### Required work
Within the records that follow, count the lines containing the string "live". Reply only with the count.
■ ■ ■ ■ ■
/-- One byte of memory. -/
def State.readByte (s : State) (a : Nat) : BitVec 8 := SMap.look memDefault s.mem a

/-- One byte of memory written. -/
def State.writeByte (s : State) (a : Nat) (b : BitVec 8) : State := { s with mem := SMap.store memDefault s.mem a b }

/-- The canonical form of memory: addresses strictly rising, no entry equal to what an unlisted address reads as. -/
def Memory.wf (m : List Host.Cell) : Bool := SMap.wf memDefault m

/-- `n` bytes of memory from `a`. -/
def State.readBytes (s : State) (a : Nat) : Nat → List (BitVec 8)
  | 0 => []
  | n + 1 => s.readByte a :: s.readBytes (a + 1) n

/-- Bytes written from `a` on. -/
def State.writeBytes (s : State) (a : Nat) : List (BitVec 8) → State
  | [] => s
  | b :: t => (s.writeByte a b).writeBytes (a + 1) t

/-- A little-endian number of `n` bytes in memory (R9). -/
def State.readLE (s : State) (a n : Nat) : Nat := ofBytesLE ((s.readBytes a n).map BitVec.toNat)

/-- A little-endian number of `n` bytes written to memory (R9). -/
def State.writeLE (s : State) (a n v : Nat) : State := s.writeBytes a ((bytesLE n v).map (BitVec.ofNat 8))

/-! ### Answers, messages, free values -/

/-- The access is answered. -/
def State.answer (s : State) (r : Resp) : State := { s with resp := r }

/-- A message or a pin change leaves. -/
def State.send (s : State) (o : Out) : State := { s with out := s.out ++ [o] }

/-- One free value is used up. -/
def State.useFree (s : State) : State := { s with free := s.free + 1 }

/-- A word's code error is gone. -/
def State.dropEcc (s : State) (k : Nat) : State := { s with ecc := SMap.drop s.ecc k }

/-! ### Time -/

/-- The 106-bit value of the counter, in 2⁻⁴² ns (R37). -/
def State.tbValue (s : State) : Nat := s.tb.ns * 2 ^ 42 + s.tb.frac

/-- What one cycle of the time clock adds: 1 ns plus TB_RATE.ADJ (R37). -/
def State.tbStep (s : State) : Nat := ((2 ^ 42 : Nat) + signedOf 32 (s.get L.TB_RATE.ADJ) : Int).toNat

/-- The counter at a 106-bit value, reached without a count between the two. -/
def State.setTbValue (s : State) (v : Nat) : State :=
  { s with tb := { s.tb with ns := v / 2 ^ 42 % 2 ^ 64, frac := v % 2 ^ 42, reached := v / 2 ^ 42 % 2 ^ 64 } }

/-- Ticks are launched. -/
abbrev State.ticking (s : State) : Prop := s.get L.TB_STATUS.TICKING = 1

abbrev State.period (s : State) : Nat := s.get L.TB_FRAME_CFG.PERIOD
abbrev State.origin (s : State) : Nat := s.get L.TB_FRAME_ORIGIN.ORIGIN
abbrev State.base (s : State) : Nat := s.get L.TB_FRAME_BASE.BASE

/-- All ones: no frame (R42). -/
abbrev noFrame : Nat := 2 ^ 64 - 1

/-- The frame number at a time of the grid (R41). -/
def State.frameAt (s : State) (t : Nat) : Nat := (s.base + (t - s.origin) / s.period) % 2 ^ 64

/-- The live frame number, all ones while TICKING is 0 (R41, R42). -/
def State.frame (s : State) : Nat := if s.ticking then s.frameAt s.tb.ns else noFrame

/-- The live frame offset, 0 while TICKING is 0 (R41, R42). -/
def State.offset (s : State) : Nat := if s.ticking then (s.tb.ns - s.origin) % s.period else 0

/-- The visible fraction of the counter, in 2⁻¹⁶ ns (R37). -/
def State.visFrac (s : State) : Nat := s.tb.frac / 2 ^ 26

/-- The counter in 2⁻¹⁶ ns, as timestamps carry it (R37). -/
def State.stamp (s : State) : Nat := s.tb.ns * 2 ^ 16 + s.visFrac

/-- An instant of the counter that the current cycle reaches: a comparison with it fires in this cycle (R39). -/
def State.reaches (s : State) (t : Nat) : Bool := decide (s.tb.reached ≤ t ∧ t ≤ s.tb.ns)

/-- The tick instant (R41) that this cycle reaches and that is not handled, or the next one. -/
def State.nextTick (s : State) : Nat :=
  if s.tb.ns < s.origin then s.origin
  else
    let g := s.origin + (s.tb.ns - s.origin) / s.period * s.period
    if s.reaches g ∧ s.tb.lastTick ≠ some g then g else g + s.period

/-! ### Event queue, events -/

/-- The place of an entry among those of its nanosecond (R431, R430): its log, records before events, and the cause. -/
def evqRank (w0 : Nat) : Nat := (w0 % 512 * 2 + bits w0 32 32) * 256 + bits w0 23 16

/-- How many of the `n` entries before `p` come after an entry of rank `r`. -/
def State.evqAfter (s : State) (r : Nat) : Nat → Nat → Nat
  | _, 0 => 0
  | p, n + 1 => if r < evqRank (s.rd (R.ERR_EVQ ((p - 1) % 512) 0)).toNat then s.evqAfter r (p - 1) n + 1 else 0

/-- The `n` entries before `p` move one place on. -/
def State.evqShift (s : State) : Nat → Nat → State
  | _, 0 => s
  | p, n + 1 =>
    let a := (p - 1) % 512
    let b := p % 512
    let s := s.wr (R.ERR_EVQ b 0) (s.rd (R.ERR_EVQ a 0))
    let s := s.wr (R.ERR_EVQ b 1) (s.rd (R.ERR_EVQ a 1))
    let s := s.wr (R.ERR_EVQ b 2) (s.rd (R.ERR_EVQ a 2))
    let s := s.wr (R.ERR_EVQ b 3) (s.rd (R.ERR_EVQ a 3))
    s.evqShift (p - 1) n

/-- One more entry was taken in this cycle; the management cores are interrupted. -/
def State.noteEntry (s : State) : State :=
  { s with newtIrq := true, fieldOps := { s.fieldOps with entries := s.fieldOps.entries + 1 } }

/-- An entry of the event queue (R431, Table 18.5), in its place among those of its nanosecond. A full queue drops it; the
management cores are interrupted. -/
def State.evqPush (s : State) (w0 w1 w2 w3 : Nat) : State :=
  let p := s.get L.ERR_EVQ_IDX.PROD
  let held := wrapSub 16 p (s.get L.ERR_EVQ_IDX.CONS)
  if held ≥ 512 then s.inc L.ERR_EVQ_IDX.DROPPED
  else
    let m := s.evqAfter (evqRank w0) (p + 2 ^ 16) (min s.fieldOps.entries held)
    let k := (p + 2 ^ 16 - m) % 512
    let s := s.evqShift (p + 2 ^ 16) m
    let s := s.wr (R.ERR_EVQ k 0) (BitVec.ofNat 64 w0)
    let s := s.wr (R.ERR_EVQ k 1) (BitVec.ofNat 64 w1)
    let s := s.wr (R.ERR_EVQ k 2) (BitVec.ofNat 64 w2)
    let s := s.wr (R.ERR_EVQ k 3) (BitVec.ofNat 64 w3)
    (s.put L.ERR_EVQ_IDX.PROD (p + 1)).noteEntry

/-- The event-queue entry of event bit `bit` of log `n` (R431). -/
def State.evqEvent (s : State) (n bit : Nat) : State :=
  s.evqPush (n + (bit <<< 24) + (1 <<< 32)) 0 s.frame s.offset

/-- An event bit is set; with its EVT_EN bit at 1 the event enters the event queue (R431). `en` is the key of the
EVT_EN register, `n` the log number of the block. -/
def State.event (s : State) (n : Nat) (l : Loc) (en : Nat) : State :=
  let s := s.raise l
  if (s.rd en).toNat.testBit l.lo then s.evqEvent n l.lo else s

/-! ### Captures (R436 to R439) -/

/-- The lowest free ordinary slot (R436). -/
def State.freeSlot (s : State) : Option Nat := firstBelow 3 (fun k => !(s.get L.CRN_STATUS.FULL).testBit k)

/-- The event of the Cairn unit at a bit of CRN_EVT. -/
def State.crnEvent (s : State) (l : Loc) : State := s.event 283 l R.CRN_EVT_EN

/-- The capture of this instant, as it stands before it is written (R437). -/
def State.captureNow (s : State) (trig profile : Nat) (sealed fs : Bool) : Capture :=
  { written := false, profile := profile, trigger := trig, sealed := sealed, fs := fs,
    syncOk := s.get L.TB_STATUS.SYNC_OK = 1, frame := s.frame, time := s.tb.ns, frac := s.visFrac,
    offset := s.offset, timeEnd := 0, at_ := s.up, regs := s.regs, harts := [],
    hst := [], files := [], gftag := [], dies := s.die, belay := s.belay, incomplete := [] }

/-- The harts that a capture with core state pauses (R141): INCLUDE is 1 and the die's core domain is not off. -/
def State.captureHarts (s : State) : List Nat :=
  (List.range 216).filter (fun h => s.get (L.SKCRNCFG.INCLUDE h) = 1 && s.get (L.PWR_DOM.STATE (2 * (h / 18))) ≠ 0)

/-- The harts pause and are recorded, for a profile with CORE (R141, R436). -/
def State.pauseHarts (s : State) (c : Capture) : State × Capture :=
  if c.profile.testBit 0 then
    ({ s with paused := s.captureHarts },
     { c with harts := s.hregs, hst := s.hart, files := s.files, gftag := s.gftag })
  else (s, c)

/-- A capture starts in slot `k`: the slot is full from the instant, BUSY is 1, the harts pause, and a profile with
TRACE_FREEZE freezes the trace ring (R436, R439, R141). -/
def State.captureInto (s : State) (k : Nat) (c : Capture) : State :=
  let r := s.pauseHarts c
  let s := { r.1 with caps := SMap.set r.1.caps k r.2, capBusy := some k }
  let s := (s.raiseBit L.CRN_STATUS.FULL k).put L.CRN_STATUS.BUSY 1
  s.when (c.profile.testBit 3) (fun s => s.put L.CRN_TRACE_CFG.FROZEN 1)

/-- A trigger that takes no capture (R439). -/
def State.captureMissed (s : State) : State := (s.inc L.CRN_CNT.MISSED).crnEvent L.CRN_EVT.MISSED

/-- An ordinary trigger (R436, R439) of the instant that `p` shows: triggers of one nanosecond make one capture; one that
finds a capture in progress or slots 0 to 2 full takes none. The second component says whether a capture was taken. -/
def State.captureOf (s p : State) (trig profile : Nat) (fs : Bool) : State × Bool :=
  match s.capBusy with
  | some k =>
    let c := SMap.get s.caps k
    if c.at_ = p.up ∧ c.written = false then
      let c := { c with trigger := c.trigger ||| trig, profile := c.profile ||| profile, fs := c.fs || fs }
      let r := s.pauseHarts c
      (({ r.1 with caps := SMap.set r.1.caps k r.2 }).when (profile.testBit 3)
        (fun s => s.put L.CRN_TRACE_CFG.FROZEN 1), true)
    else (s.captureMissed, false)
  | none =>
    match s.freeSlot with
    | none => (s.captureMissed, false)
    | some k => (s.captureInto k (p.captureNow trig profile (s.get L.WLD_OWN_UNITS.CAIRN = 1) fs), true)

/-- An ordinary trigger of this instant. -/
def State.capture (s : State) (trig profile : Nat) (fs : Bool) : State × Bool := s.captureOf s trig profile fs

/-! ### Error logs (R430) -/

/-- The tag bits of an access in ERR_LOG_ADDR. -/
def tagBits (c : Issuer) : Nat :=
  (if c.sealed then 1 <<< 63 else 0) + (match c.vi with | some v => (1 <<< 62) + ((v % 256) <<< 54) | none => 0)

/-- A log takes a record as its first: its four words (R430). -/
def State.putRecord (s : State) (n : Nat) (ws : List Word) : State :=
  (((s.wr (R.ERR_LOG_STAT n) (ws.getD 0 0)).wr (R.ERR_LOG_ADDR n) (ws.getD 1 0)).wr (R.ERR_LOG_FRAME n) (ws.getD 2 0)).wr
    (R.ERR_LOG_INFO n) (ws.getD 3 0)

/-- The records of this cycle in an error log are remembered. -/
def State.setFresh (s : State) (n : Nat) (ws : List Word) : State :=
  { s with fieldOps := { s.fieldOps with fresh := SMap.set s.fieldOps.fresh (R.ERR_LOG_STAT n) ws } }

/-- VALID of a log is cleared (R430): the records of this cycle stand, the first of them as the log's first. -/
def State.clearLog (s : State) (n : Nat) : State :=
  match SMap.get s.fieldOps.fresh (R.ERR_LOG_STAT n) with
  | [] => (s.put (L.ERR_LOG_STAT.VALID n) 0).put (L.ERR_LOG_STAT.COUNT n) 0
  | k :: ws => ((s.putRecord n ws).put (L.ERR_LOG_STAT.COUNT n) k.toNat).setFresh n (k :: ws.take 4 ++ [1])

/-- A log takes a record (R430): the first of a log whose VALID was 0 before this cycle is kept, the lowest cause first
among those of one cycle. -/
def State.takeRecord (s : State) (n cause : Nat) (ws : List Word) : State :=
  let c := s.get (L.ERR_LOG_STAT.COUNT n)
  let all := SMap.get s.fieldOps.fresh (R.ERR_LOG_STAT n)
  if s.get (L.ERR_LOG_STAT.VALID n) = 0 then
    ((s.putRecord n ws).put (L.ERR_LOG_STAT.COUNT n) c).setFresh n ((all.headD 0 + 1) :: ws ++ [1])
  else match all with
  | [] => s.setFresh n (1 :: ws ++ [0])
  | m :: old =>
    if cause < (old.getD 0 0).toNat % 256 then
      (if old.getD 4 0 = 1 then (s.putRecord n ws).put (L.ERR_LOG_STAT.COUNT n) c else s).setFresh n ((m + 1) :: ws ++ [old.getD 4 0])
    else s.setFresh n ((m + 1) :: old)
■ ■ ■ ■ ■
### The completed task
2